How to Succeed with Research

With many new Universities being established in Malawi, one of the key challenges relates to research. Most are well aware that, to be worthy of the name, a University has to be active in research as well as in teaching. A university is not supposed to be just recycling knowledge that already exists. It is supposed to be creating new knowledge. The way to do this is by being active in research.

However, it is one thing to aspire to be a research-active institution. It is another to become one. A consistent theme in my encounters with budding Universities in Malawi is that they are conscious that they have the aspiration but they do yet have the reality. There seem to be many factors that inhibit success with research. How can dream be turned into reality?

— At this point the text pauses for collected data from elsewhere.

-- ==== Sys2Proof/Tests/Slice0.lean ====
section
/-! SUPPORT. The model's own tests. Expected values come from spec/95_test_vectors.md (the vector is named) or from the
rule named; the last part gives every statement with hypotheses a state and operands that meet them. -/

namespace Sys2Proof.Machine.Tests

-- One after the other: side by side the evaluations ask for more threads than a small machine gives.
set_option Elab.async false

/-! ### Helpers -/

/-- Memory with the given bytes from `a` upward. -/
def bytesAt : Nat → List Byte → Memory
  | _, [] => []
  | a, b :: bs => Memory.write (bytesAt (a + 1) bs) a b

/-- `MEMSIZE = 0x10000`, two lanes. -/
def params : Params := { defaultParams with lanes := 2 }

/-- A block that has just accepted a command: its word, `B`, `W`, `H`, `S`, `L`, and memory. -/
def ready (w : Word) (b wd h s l : Word) (m : Memory) : State :=
  { State.resetWith params m with cmd := w, op := ⟨w, b, wd, h, s, l⟩, phase := .start }

/-- An in-place command on bytes at 0x1000. -/
def onBuffer (w wd h : Word) (bs : List Byte) : State := ready w 0x1000#32 wd h 0#32 0#32 (bytesAt 0x1000 bs)

/-- An `RLEDEC` whose source bytes stand at 0x2000 and whose destination is at 0x1000. -/
def onStream (w wd h : Word) (bs : List Byte) : State :=
  ready w 0x1000#32 wd h 0x2000#32 (BitVec.ofNat 32 bs.length) (bytesAt 0x2000 bs)

/-- The same `RLEDEC.8` in its body, at stream offset `sp`, row `row`, with `out` bytes produced. -/
def inStream (wd h : Word) (bs : List Byte) (sp row out : Nat) : State :=
  { onStream 0x00000011#32 wd h bs with phase := .stream, cur := ⟨sp, row, out, wd.toNat⟩ }

/-- An idle block with a host move to come. -/
def hostState (e : Event) : State := { State.resetWith params [] with inputs := [e] }

/-- Whether an answer is a next state with a property. -/
def nextHas (r : Answer State) (q : State → Bool) : Bool :=
  match r with
  | .next t => q t
  | .fault _ => false
  | .refused _ => false

theorem exists_next {r : Answer State} {q : State → Bool} (h : nextHas r q = true) : ∃ t, r = .next t ∧ q t = true := by
  cases r with
  | next t => exact ⟨t, rfl, h⟩
  | fault => simp [nextHas] at h
  | refused => simp [nextHas] at h

/-- One step ends the command with this `STATUS` and these bytes from 0x1000 upward. -/
def endsWith (s : State) (status : Word) (bs : List Byte) : Bool :=
  nextHas (step s) (fun t =>
    decide (t.statusWord = status) &&
      (List.range bs.length).all (fun k => decide (some (Memory.read t.mem (0x1000 + k)) = bs[k]?)))

/-- One step ends the command with this `STATUS`, `EROW` and `EPOS`. -/
def failsWith (s : State) (status erow epos : Word) : Bool :=
  nextHas (step s) (fun t => decide (t.statusWord = status ∧ t.erow = erow ∧ t.epos = epos))

/-! ### Well-formedness: each check refuses an ill-formed term -/

theorem test_wf_rpt_zero_refused : (Instr.rpt 0#7).wf = false ∧ (Instr.rpt 1#7).wf = true := by decide

theorem test_wf_lit_lengths : (SrcPacket.lit []).wf = false ∧
    (SrcPacket.lit (List.replicate 129 0#8)).wf = false ∧ (SrcPacket.lit (List.replicate 128 0#8)).wf = true := by
  decide +kernel

theorem test_wf_rpt_counts : (SrcPacket.rpt 1 0#8).wf = false ∧ (SrcPacket.rpt 129 0#8).wf = false ∧
    (SrcPacket.rpt 2 0#8).wf = true ∧ (SrcPacket.rpt 128 0#8).wf = true := by decide

theorem test_wf_plane_order : (PlaneOrder.mk 0 1 1 3).wf = false ∧ (PlaneOrder.mk 3 2 1 0).wf = true := by decide

theorem test_wf_params : ({ defaultParams with lanes := 0 } : Params).wf = false ∧
    ({ defaultParams with memSize := 0 } : Params).wf = false ∧
    ({ defaultParams with memSize := 2 ^ 32 + 1 } : Params).wf = false ∧ defaultParams.wf = true := by decide

theorem test_wf_memory : Memory.wf [(1, 1#8), (1, 2#8)] = false ∧ Memory.wf [(2, 1#8), (1, 2#8)] = false ∧
    Memory.wf [(1, 0#8)] = false ∧ Memory.wf [(1, 1#8), (2, 2#8)] = true ∧ Memory.wf State.reset.mem = true := by decide

/-! ### Decoding: words written out from the maps of R82 and R88 -/

-- OPC in bits 3:0 (1 RLEDEC, 2 SWAP, 3 UNPRED, 4 PRED), DSEL in bits 5:4 (0, 1, 2, 3 for depth 1, 8, 16, 32).
theorem test_decode_rledec : decodeTableWord 32 0b000001 = some .rledec1 ∧ decodeTableWord 32 0b010001 = some .rledec8 ∧
    decodeTableWord 32 0b100001 = some .rledec16 ∧ decodeTableWord 32 0b110001 = some .rledec32 := by decide

theorem test_decode_swap : decodeTableWord 32 0b000010 = some .swap1 ∧ decodeTableWord 32 0b010010 = some .swap8 ∧
    decodeTableWord 32 0b100010 = some .swap16 ∧ decodeTableWord 32 0b110010 = some .swap32 := by decide

theorem test_decode_unpred : decodeTableWord 32 0b000011 = some .unpred1 ∧ decodeTableWord 32 0b010011 = some .unpred8 ∧
    decodeTableWord 32 0b100011 = some .unpred16 ∧ decodeTableWord 32 0b110011 = some .unpred32 := by decide

theorem test_decode_pred : decodeTableWord 32 0b000100 = some .pred1 ∧ decodeTableWord 32 0b010100 = some .pred8 ∧
    decodeTableWord 32 0b100100 = some .pred16 ∧ decodeTableWord 32 0b110100 = some .pred32 := by decide

-- K in bit 7, C7 in bits 6:0; 0x80 is the no-op marker.
theorem test_decode_packets : decodeTableWord 8 0b10000000 = some .nop ∧
    decodeTableWord 8 0b00000000 = some (.lit 0#7) ∧ decodeTableWord 8 0b01111111 = some (.lit 127#7) ∧
    decodeTableWord 8 0b10000001 = some (.rpt 1#7) ∧ decodeTableWord 8 0b11111111 = some (.rpt 127#7) := by decide

-- R84: RSV != 0, OPC = 0, OPC >= 5.
theorem test_decode_reserved : decodeTableWord 32 0x40 = none ∧ decodeTableWord 32 0x80000011 = none ∧
    decodeTableWord 32 0x10 = none ∧ decodeTableWord 32 0x35 = none ∧ decodeTableWord 32 0x1F = none := by decide

-- R87: produced bytes; the example headers of 95_test_vectors.md part 1.
theorem test_packet_counts : packetCount (decodePacket 0x02#8) = 3 ∧ packetCount (decodePacket 0xFD#8) = 4 ∧
    packetCount (decodePacket 0x80#8) = 0 ∧ packetCount (decodePacket 0x7F#8) = 128 ∧
    packetCount (decodePacket 0x81#8) = 128 := by decide

-- R93: the packets of V-R1 as the assembler spells them.
theorem test_assemble : streamBytes [.lit [0xAA#8, 0xBB#8, 0xCC#8], .rpt 2 0x11#8, .nop, .rpt 4 0x00#8, .lit [0x7F#8]] =
    [0x02#8, 0xAA#8, 0xBB#8, 0xCC#8, 0xFF#8, 0x11#8, 0x80#8, 0xFD#8, 0x00#8, 0x00#8, 0x7F#8] := by decide

/-! ### Running what the host places -/

theorem test_place_command : nextHas (step (State.reset.withFetchWord 32 0x12)) (fun t => decide (t.statusWord = 2#32)) =
    true := by decide +kernel

theorem test_place_lit : nextHas (step (State.reset.withFetchWord 8 0x7F)) (fun t => decide (t.cur = ⟨129, 0, 128, 128⟩)) =
    true := by decide +kernel

theorem test_place_rpt : nextHas (step (State.reset.withFetchWord 8 0x81)) (fun t => decide (t.cur = ⟨2, 0, 128, 128⟩)) =
    true := by decide +kernel

theorem test_place_nop : nextHas (step (State.reset.withFetchWord 8 0x80)) (fun t => decide (t.cur = ⟨1, 0, 0, 128⟩)) =
    true := by decide +kernel

/-! ### One step of each instruction -/

-- V-R25
theorem test_rledec1 : endsWith (onStream 0x01#32 9#32 2#32 [0xFF#8, 0xF0#8, 0x01#8, 0x0F#8, 0x3C#8]) 2#32
    [0xF0#8, 0xF0#8, 0x0F#8, 0x3C#8] = true := by decide +kernel

-- V-R1
theorem test_rledec8 : endsWith (onStream 0x11#32 5#32 2#32
      [0x02#8, 0xAA#8, 0xBB#8, 0xCC#8, 0xFF#8, 0x11#8, 0x80#8, 0xFD#8, 0x00#8, 0x00#8, 0x7F#8]) 2#32
    [0xAA#8, 0xBB#8, 0xCC#8, 0x11#8, 0x11#8, 0x00#8, 0x00#8, 0x00#8, 0x00#8, 0x7F#8] = true := by decide +kernel
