-- ==== Sys2Proof/Machine/HostRun.lean ====
section
/-! DEFINITION. How a host-level operation uses the port (30_encoding.md R77, R78; 45_host_operations.md R220,
R263): a straight line of events, the values its RDs returned, and an answer computed from them. -/

namespace Sys2Proof.Machine

/-- The errors of DOC0's taxonomy a host-level operation can return (R263, R271). -/
inductive HostError where
  | invalidKeyLength
  | paddingError
  | decodeError
  | noKeyError
  | messageTooLarge
  | inverseNotFound
  /-- A filesystem error, propagated and not translated (R243): whatever the filesystem named it by. -/
  | filesystem (name : List Char)
  deriving DecidableEq, Repr

/-- What a host-level operation answers: the CORE it leaves and its result. -/
abbrev HostResult (α : Type) := Host.Outcome (State × α) Fault Refusal

/-- Events applied one after the other, in the order the host issues them (R61, R313). -/
def runEvents : List HostEvent → State → Result
  | [], s => .next s
  | e :: es, s =>
    match event e s with
    | .next s' => runEvents es s'
    | .fault f => .fault f
    | .refused r => .refused r

/-- The value an answer of the port carries, if it is RD's. -/
def Reply.value? : Reply → Option Nat
  | .data _ v => some v
  | .done => none

/-- What a run lets the host observe: the values its RDs returned, oldest first (R313). -/
def State.observed (s : State) : List Nat := s.replies.reverse.filterMap Reply.value?

/-- A host-level operation: issue `es`, then answer from the values its RDs returned. -/
def hostCall {α : Type} (es : List HostEvent) (s : State) (answer : List Nat → α) : HostResult α :=
  match runEvents es { s with replies := [] } with
  | .next t => .next ({ t with replies := t.replies ++ s.replies }, answer t.observed)
  | .fault f => .fault f
  | .refused r => .refused r

/-- The issue of a command: a write of its word to CMD (R22, R77). -/
def HostEvent.command (i : Instr) : HostEvent := .wr (.cmd (encode i))

end Sys2Proof.Machine
end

This is essentially the question I have been asked to address when I visit the University of Livingstonia next week. So my homework is to work on nine questions that they have posed and to have some answers by the time I arrive in Mzuzu next weekend:

  • How to become active in research
  • How to identify research topic(s)
  • How to form a research plan
  • How to do research at low cost
  • How to enable research and teaching to nourish one another
  • How to build collaborative research
  • How to get from inception to completion
  • How to get research published
  • How to share responsibility in joint/co-authored projects

Not sure if I know all the answers but the first step is always to ask the right questions.

2 comments

  1. At the University of Otago, in Dunedin New Zealand, the support for research supervisors, and post-graduate research students has been developed over the past decade in ways which have been I think quite important.
    1) A Higher Education Development Unit provides seminars and support, usually in the form of 90 minute to two hour sessions regularly through the year. I have found these especially helpful for taking up a supervision role.
    2) Cultural groups have developed their own support structures for their students (with university support) which have been especially important for Pacific Island and Maori students. These include social activities, celebrations of research progress, interventions for those finding it difficult, and an annual presentation of papers by research students.
    3) The pastoral care of students is important, but although supervisors should be pastoral, their role is primarily supervisory, and others are more appropriate in dealing in detail with the personal issues which are part of every research story.
    4) An ethics committee may seem an administrative burden, but it is an important safeguard.
    5) Support for use of technology, including word processing and bibliographical software.
    6) Discussion of what plaigarism actually is, and how it is to be avoided, is needed in some depth as culturally it is not all obvious what it means in practice.
    7) Imported cultures of supervision need critical reflection and adaptation. Care is needed with the assumptions of expatriate staff who may be involved. Americans give and expect very affirmative comments and feedback, lots of stroking. English universities have a reputation for being the complete opposite where the only feedback is negative. There are horror stories here of people from other cultures not understanding what is going on.
    8) As an examiner and a rescue supervisor I frequently come across problems caused by research topics which require expertise in more disciplines than are necessary creating unecessary failures. Adding sociological research requiring significant quantities of data and statistically analysis to research. A topic may be adequately valid by use of literature, critical reflection, and informal oral engagement, unless the sociological skill set and its tools are primary – which they may be.
    9) Cultural and hermeneutical skills are often under-recognized, and the particular knowledge gifts of each language and culture need to be affirmed. International benchmarks are important, but these are seldom presented with much regard to the needs of other cultures. With the best will in the world it is impossible to escape the challenge this presents for universities as well as students to be fluent in more than one research language and culture as they set their own standards.